The problem: Only the lines below starting at the one containing "autoDraw frameSize s" and ending at the one containing "def Obligations.StepKeepsInvariant : Prop" belong in the answer, each copied exactly.

Stored data
——

-- ==== Sys2Proof/Machine/Dispatch.lean ====
section
/-! DEFINITION. One arm per command, each one call of its meaning. -/

namespace Sys2Proof.Machine

def exec (i : Instr) (s : State) : Host.Outcome State Fault Refusal :=
  match i with
  | .construct autoDraw frameSize => Sys2Proof.Machine.execConstruct autoDraw frameSize s
  | .set index red green blue => Sys2Proof.Machine.execSet index red green blue s
  | .fill hasStart hasEnd start stop red green blue => Sys2Proof.Machine.execFill hasStart hasEnd start stop red green blue s
  | .draw => Sys2Proof.Machine.execDraw s
  | .configure => Sys2Proof.Machine.execConfigure s

end Sys2Proof.Machine
end

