/-- The host's withFetchWord places exactly one command: the next step runs it, in the state before with the port's inputs
set and nothing else changed (log entry 2). -/
def Obligations.FetchWordRunsNext : Prop := ∀ (s : State) (w : Nat) (i : Instr),
  decodeTableWord 96 w = some i →
  step (s.withFetchWord 96 w) = exec i
    { s with rst := false, inFlight := some (BitVec.ofNat 96 w), accepted := 0, streams := [s.streams.headD []] }

/-- R154: with no command presented or in progress the block is idle and its state persists. -/
def Obligations.IdleStatePersists : Prop := ∀ s : State, s.rst = false → s.inFlight = none →
  s.presented = [] → step s = .next s

/-- R152: two commands presented at once to one instance are refused, by name, and nothing else is refused. What counts
as at once is the model's (log entry 12). -/
def Obligations.ConcurrentCommandsRefused : Prop := ∀ s : State,
  (∃ r, step s = .refused r) ↔ s.rst = false ∧ s.inFlight = none ∧ 2 ≤ s.presented.length

/-- In every state of the invariant a step ends in a next state, or in the refusal of R152: no command of the block
stops it (R142), whatever its word, its operands and the serial interface. -/
def Obligations.NoCommandStopsTheBlock : Prop := ∀ s : State, RunInv s →
  (∃ t, step s = .next t) ∨ (step s = .refused .concurrentCommands ∧ 2 ≤ s.presented.length)

/-- The invariant and the serial contract hold at reset. -/
def Obligations.ResetMeetsInvariant : Prop := RunInv State.reset ∧ SerialContract State.reset

/-- R30, R31 and the invariant's other clauses: every step from a state of the invariant ends in one. -/
def Obligations.StepKeepsInvariant : Prop := ∀ s t : State, RunInv s → step s = .next t → RunInv t

/-- R128, R123, R125: what the block owes the serial interface while CALLER_ERR = 0 is kept by every step. -/
def Obligations.StepKeepsSerialContract : Prop := ∀ s t : State, RunInv s → SerialContract s →
  step s = .next t → SerialContract t

/-- R151: a step of one instance changes no other instance. -/
def Obligations.InstancesDoNotInteract : Prop := ∀ (sys sys' : System) (k : Fin sys.length) (j : Nat),
  systemStep sys k = .next sys' → j ≠ k.val → sys'[j]? = sys[j]? ∧ sys'.length = sys.length

end Statements
end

——

Output:
  | .construct autoDraw frameSize => Sys2Proof.Machine.execConstruct autoDraw frameSize s
  | .set index red green blue => Sys2Proof.Machine.execSet index red green blue s
  | .fill hasStart hasEnd start stop red green blue => Sys2Proof.Machine.execFill hasStart hasEnd start stop red green blue s
  | .draw => Sys2Proof.Machine.execDraw s
  | .configure => Sys2Proof.Machine.execConfigure s

end Sys2Proof.Machine
end

/-- The host's withFetchWord places exactly one command: the next step runs it, in the state before with the port's inputs
set and nothing else changed (log entry 2). -/
def Obligations.FetchWordRunsNext : Prop := ∀ (s : State) (w : Nat) (i : Instr),
  decodeTableWord 96 w = some i →
  step (s.withFetchWord 96 w) = exec i
    { s with rst := false, inFlight := some (BitVec.ofNat 96 w), accepted := 0, streams := [s.streams.headD []] }

/-- R154: with no command presented or in progress the block is idle and its state persists. -/
def Obligations.IdleStatePersists : Prop := ∀ s : State, s.rst = false → s.inFlight = none →
  s.presented = [] → step s = .next s

/-- R152: two commands presented at once to one instance are refused, by name, and nothing else is refused. What counts
as at once is the model's (log entry 12). -/
def Obligations.ConcurrentCommandsRefused : Prop := ∀ s : State,
  (∃ r, step s = .refused r) ↔ s.rst = false ∧ s.inFlight = none ∧ 2 ≤ s.presented.length

/-- In every state of the invariant a step ends in a next state, or in the refusal of R152: no command of the block
stops it (R142), whatever its word, its operands and the serial interface. -/
def Obligations.NoCommandStopsTheBlock : Prop := ∀ s : State, RunInv s →
  (∃ t, step s = .next t) ∨ (step s = .refused .concurrentCommands ∧ 2 ≤ s.presented.length)

/-- The invariant and the serial contract hold at reset. -/
def Obligations.ResetMeetsInvariant : Prop := RunInv State.reset ∧ SerialContract State.reset

/-- R30, R31 and the invariant's other clauses: every step from a state of the invariant ends in one. -/
def Obligations.StepKeepsInvariant : Prop := ∀ s t : State, RunInv s → step s = .next t → RunInv t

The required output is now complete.